Led by the experienced ex-EU official its leader, it has made constructing additional housing its biggest priority, and has debatedly proposed a immigration limit of between forty to sixty thousand people a year in its manifesto.

Three additional groups look likely to be significant forces in the new parliament.

The center-left D66 is projected to gain seats – securing as many as seventeen, from its present nine – under its direct-speaking young leader, with a campaign focused on residential construction (it plans to construct ten new urban centers) and an "personal minimum income" for claimants.

The center-right VVD, the party of the former prime minister (now Nato chief), is predicted to decline to no more than sixteen mandates from its current 24, with its head, criticized of taking the party too far to the right, held responsible for its decrease. It is promising corporate tax reductions and less welfare.

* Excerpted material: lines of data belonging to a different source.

/-- A write to a register that no register byte names, and not to R7 under PUSH and POP, may be done before the
instruction's effect or after it. -/
theorem effectOf_setReg {i : Instr} {k : RegIndex} (s : State) (v : Byte)
    (hk : ∀ b ∈ i.registerBytes, (lowRegister b).val ≠ k.val)
    (hsp : ∀ r, i = .push r ∨ i = .pop r → Config.spIndex.val ≠ k.val) :
    effectOf i (s.setReg k v) = (effectOf i s).setReg k v := by
  have hread : ∀ b ∈ i.registerBytes, ∀ s : State, (s.setReg k v).reg (lowRegister b) = s.reg (lowRegister b) :=
    fun b hb s => s.reg_setReg_of_ne v (hk b hb)
  have hwrite : ∀ b ∈ i.registerBytes, ∀ (s : State) (w : Byte),
      (s.setReg k v).setReg (lowRegister b) w = (s.setReg (lowRegister b) w).setReg k v :=
    fun b hb s w => s.setReg_comm v w (hk b hb)
  cases i with
  | hlt | ret => rfl
  | ldi | mul | add | cmp | prn | call | jmp | jeq | jne =>
    simp only [Instr.registerBytes, List.forall_mem_cons] at hread hwrite
    simp only [effectOf, hread, hwrite]
    rfl
  | push r =>
    have hsp' := hsp r (.inl rfl)
    simp only [Instr.registerBytes, List.forall_mem_cons] at hread
    simp only [effectOf, State.pushAddr, State.reg_setReg_of_ne _ v hsp', State.setReg_comm _ v _ hsp', hread]
    rfl
  | pop r =>
    have hsp' := hsp r (.inr rfl)
    simp only [Instr.registerBytes, List.forall_mem_cons] at hwrite
    simp only [effectOf, State.popAddr, State.setReg_memRead, State.reg_setReg_of_ne _ v hsp', hwrite,
      State.memWrite_setReg, State.setReg_comm _ v _ hsp']
    rfl

/-- An instruction's answer with another value in a register it does not use (10_state R12, R27). -/
theorem exec_setReg {i : Instr} {s t : State} {k : RegIndex} (v : Byte) (h : exec i s = .next t)
    (hk : ∀ b ∈ i.registerBytes, b.toNat ≠ k.val)
    (hsp : ∀ r, i = .push r ∨ i = .pop r → Config.spIndex.val ≠ k.val) :
    exec i (s.setReg k v) = .next (t.setReg k v) := by
  cases hw : i.wellFormed with
  | false =>
    obtain ⟨c, hc⟩ := exec_raises_of_not_wellFormed hw
    obtain rfl := Host.Outcome.next.inj ((hc s).symm.trans h)
    exact hc _
  | true =>
    have hlow : ∀ b ∈ i.registerBytes, (lowRegister b).val ≠ k.val := fun b hb => by
      rw [lowRegister_of_lt (wellFormed_iff.mp hw b hb)]
      exact hk b hb
    obtain ⟨u, hu, rfl⟩ := exec_related (s' := s.setReg k v) (fun t u => u = t.setReg k v) h
      (fun _ => rfl) (fun _ _ => rfl) (effectOf_setReg s v hlow hsp)
    exact hu

/-- Settles O45: a bad register byte faults whatever the registers hold, and the effect of a well-formed instruction
reads and writes only the registers its bytes name, and R7 under PUSH and POP. -/
theorem otherRegistersDoNotMatter : Obligations.OtherRegistersDoNotMatter :=
  fun _ _ _ _ v h hk hsp => exec_setReg v h hk fun r hr => Fin.val_ne_of_ne (hsp r hr).symm

end Sys2Proof.Machine
end
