-- ==== Sys2Proof/Syntax.lean ====
section
/-! DEFINITION. The instructions: one constructor per row of `opcode_table.json`, operands typed by the ranges of
`30_encoding.md` R95. -/

namespace Sys2Proof

/-- A decoded instruction (`00_scope.md` R14), in the order of the opcode map of `30_encoding.md` R86. -/
inductive Instr where
  /-- NOP (R110). -/
  | nop
  /-- ADD Rd, Rr (R121). -/
  | add (d r : Reg)
  /-- SUB Rd, Rr (R122). -/
  | sub (d r : Reg)
  /-- AND Rd, Rr (R162). -/
  | and (d r : Reg)
  /-- EOR Rd, Rr (R163). -/
  | eor (d r : Reg)
  /-- OR Rd, Rr (R164). -/
  | or (d r : Reg)
  /-- COM Rd (R165). -/
  | com (d : Reg)
  /-- INC Rd (R123). -/
  | inc (d : Reg)
  /-- ASR Rd (R168). -/
  | asr (d : Reg)
  /-- LSR Rd (R167). -/
  | lsr (d : Reg)
  /-- ROR Rd (R169). -/
  | ror (d : Reg)
  /-- DEC Rd (R124). -/
  | dec (d : Reg)
  /-- BSET s (R170). -/
  | bset (s : FlagIndex)
  /-- BCLR s (R171). -/
  | bclr (s : FlagIndex)
  /-- RET (R143). -/
  | ret
  /-- RETI (R144). -/
  | reti
  /-- RJMP k (R141). -/
  | rjmp (k : Offset)
  /-- RCALL k (R142). -/
  | rcall (k : Offset)
  /-- LDI Rd, K with d in 16..31 (R111; the range is `Instr.wf`). -/
  | ldi (d : Reg) (k : Byte)
  deriving DecidableEq, Repr

/-- The row of the opcode map an instruction belongs to. -/
def Instr.mnemonic : Instr → Mnemonic
  | .nop => .nop
  | .add _ _ => .add
  | .sub _ _ => .sub
  | .and _ _ => .and
  | .eor _ _ => .eor
  | .or _ _ => .or
  | .com _ => .com
  | .inc _ => .inc
  | .asr _ => .asr
  | .lsr _ => .lsr
  | .ror _ => .ror
  | .dec _ => .dec
  | .bset _ => .bset
  | .bclr _ => .bclr
  | .ret => .ret
  | .reti => .reti
  | .rjmp _ => .rjmp
  | .rcall _ => .rcall
  | .ldi _ _ => .ldi

end Sys2Proof
end

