-- ==== Sys2Proof/Machine/Ops.lean ====
section
/-! DEFINITION. The named operations over the two memories, the stack, instruction fetch, and the shape every
register-and-flags instruction shares. The hardware has no trap entry and no trap return (`60_exceptions.md` R203,
R207): an error is answered by the step, nothing is saved, so no operation here takes an exception. -/

namespace Sys2Proof.Machine

/-! ### Byte memories -/

/-- What an address nothing has written reads as: 0x00, the reset contents of both memories (`10_state.md` R36). -/
def Memory.unlisted : Byte := 0

/-- The byte at an address. -/
def Memory.read : Memory → Nat → Byte
  | [], _ => Memory.unlisted
  | (b, v) :: m, a => if a = b then v else Memory.read m a

/-- A listing of one byte in front of `m`, none where it is what an unlisted address reads as. -/
def Memory.cons (a : Nat) (v : Byte) (m : Memory) : Memory := if v = Memory.unlisted then m else (a, v) :: m

/-- The memory with one byte written, in canonical form if `m` was. -/
def Memory.write : Memory → Nat → Byte → Memory
  | [], a, v => Memory.cons a v []
  | (b, u) :: m, a, v =>
    if a < b then Memory.cons a v ((b, u) :: m)
    else if a = b then Memory.cons a v m
    else (b, u) :: Memory.write m a v

/-- Bytes written one after the other from `a` upwards. -/
def Memory.writeBytes : Memory → Nat → List Byte → Memory
  | m, _, [] => m
  | m, a, v :: vs => Memory.writeBytes (Memory.write m a v) (a + 1) vs

/-- The canonical form: addresses strictly rising, no listed byte equal to the unlisted one. -/
abbrev Memory.wf (m : Memory) : Prop :=
  m.Pairwise (fun x y => x.1 < y.1) ∧ ∀ x ∈ m, x.2 ≠ Memory.unlisted

/-- Every listed address is below `size`. -/
abbrev Memory.within (m : Memory) (size : Nat) : Prop := ∀ x ∈ m, x.1 < size

/-- The byte of program memory at an address. -/
def State.progByte (s : State) (a : Nat) : Byte := Memory.read s.progMem a

/-- The byte of data memory at an address. -/
def State.dataByte (s : State) (a : Nat) : Byte := Memory.read s.dataMem a

/-! ### Data memory and the stack (`20_memory.md` R53 to R58) -/

/-- `MemRead(addr, 1)`: one byte of data memory, a fault outside it (R58; log entry 2). -/
def loadData (s : State) (a : Word) : Except Fault Byte :=
  if a.toNat < s.params.dataSize then .ok (s.dataByte a.toNat) else .error (.dataAddressOutOfRange a)

/-- `MemWrite(addr, 1, v)`: one byte of data memory, a fault outside it (R58; log entry 2). -/
def storeData (s : State) (a : Word) (v : Byte) : Except Fault State :=
  if a.toNat < s.params.dataSize then .ok { s with dataMem := Memory.write s.dataMem a.toNat v }
  else .error (.dataAddressOutOfRange a)

/-- `Push(v)`: store at `sp`, then decrement (R54, decision D6). -/
def push (s : State) (v : Byte) : Except Fault State :=
  match storeData s s.sp v with
  | .ok t => .ok { t with sp := spDec s.params s.sp }
  | .error f => .error f

/-- `Pop()`: increment `sp`, then read at it (R55, decision D6). -/
def pop (s : State) : Except Fault (Byte × State) :=
  match loadData s (spInc s.params s.sp) with
  | .ok v => .ok (v, { s with sp := spInc s.params s.sp })
  | .error f => .error f

/-- RCALL's two pushes: low byte first, at the higher address, then the high byte (R56, R142). -/
def pushWord (s : State) (w : Word) : Except Fault State :=
  match push s (lowByte w) with
  | .ok t => push t (highByte w)
  | .error f => .error f

/-- The two pops of RET and RETI: the high byte first, then the low byte (R143). -/
def popWord (s : State) : Except Fault (Word × State) :=
  match pop s with
  | .ok (hi, t) =>
    match pop t with
    | .ok (lo, u) => .ok (wordOfBytes lo hi, u)
    | .error f => .error f
  | .error f => .error f

/-! ### The common shape of the instructions that compute into a register -/

/-- `x[d] <- r; SREG <- sreg; pc <- pc + 2`. -/
def writeResult (s : State) (d : Reg) (r sreg : Byte) : Host.Outcome State Fault Refusal :=
  .next { s.writeReg d r with sreg := sreg, pc := s.pc + 2 }

/-- `SREG <- sreg; pc <- pc + 2`. -/
def writeSreg (s : State) (sreg : Byte) : Host.Outcome State Fault Refusal :=
  .next { s with sreg := sreg, pc := s.pc + 2 }

/-! ### Fetch and decode (`70_reset_and_hazards.md` R240) -/

/-- `pc` is even and `pc + 2 <= PROG_SIZE` (`10_state.md` R25). -/
def pcValid (s : State) : Bool :=
  decide (s.pc.toNat % 2 = 0) && decide (s.pc.toNat + 2 ≤ s.params.progSize)

/-- `ProgRead(pc, 2)`: the two bytes at `pc`, little-endian (`20_memory.md` R51). -/
def opcodeAt (s : State) : Word := wordOfBytes (s.progByte s.pc.toNat) (s.progByte (s.pc.toNat + 1))

/-- `EXECUTABLE` as a check (`30_encoding.md` R90). -/
def isExecutable (p : Params) (i : Instr) : Bool := decide (i.mnemonic ∈ p.executable)

/-- Everything a step does before it executes, its three checks in the order of `60_exceptions.md` R205. -/
def fetchInstr (s : State) : Except Fault Instr :=
  if pcValid s then
    match decode (opcodeAt s) with
    | .ok i => if isExecutable s.params i then .ok i else .error (.unsupportedInstruction i)
    | .error (.unknownOpcode w) => .error (.unknownOpcode w)
  else .error (.invalidProgramCounter s.pc)

/-- Program memory with an opcode stored at an address, low byte at the lower address (R51). -/
def placeOpcode (m : Memory) (a : Nat) (w : Word) : Memory :=
  Memory.write (Memory.write m a (lowByte w)) (a + 1) (highByte w)

end Sys2Proof.Machine
end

The anti-establishment, hardline conservative JA21 is a spin-off from another far-right party – the previously successful, now scandal-hit Forum for Democracy – and seems to be benefiting from an departure of voters from the three major rightwing parties. It could win up to 14 seats.

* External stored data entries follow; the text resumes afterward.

-- ==== Sys2Proof/Machine/ControlFlow.lean ====
section
/-! DEFINITION. RJMP, RCALL, RET, RETI (`42_control_flow.md`). The only fault here is the model's own
`dataAddressOutOfRange`, which no state satisfying `State.Inv` raises (`20_memory.md` R58; log entry 2). -/

namespace Sys2Proof.Machine

/-- RJMP k (R141). -/
def execRjmp (k : Offset) (s : State) : Host.Outcome State Fault Refusal := .next { s with pc := relTarget s.pc k }

/-- RCALL k (R142): a full stack clamps and is no error. -/
def execRcall (k : Offset) (s : State) : Host.Outcome State Fault Refusal :=
  match pushWord s (returnAddress s.pc) with
  | .ok t => .next { t with pc := relTarget s.pc k }
  | .error f => .fault f

/-- RET (R143): the popped address goes to `pc` unchanged, whatever it is (D15). -/
def execRet (s : State) : Host.Outcome State Fault Refusal :=
  match popWord s with
  | .ok (w, t) => .next { t with pc := w }
  | .error f => .fault f

/-- RETI (R144): as RET, and I is written with 1. -/
def execReti (s : State) : Host.Outcome State Fault Refusal :=
  match popWord s with
  | .ok (w, t) => .next { t with pc := w, sreg := putFlag s.sreg .i true }
  | .error f => .fault f

end Sys2Proof.Machine
end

In addition to the two main rightwing parties, both other partners in the unsuccessful outgoing coalition, the farmer and centrist parties, are expected to decline, with the centrist party not even guaranteed representation in parliament.

The primary concerns so far have been immigration, with several – sometimes violent – demonstrations against planned emergency reception centres for refugee applicants, the cost of living, and the perennial Dutch problem of housing (the nation is short of four hundred thousand residences).


Potential New Government

Given the deeply divided state of Netherlands political landscape, what coalitions are feasible is just as important as who wins the election (or in this case, probably runner-up, since no significant group will partner with Wilders, who insists he wants to lead a minority government).

After the election, MPs first designate an informateur, who seeks out possible alliances. Once a viable coalition has been identified, a formateur, usually the head of the largest potential partner, begins discussing the formal coalition agreement. This can take months.

Various combinations look plausible, typically including a combination of parties from moderate left and moderate right. The most likely, according to political analysts, include Christian Democrats and GreenLeft/Labour, plus Democrats 66 and several minor groups potentially including JA21.

Virginia Hughes
Virginia Hughes

A wellness coach and writer passionate about holistic health and empowering others through mindful living.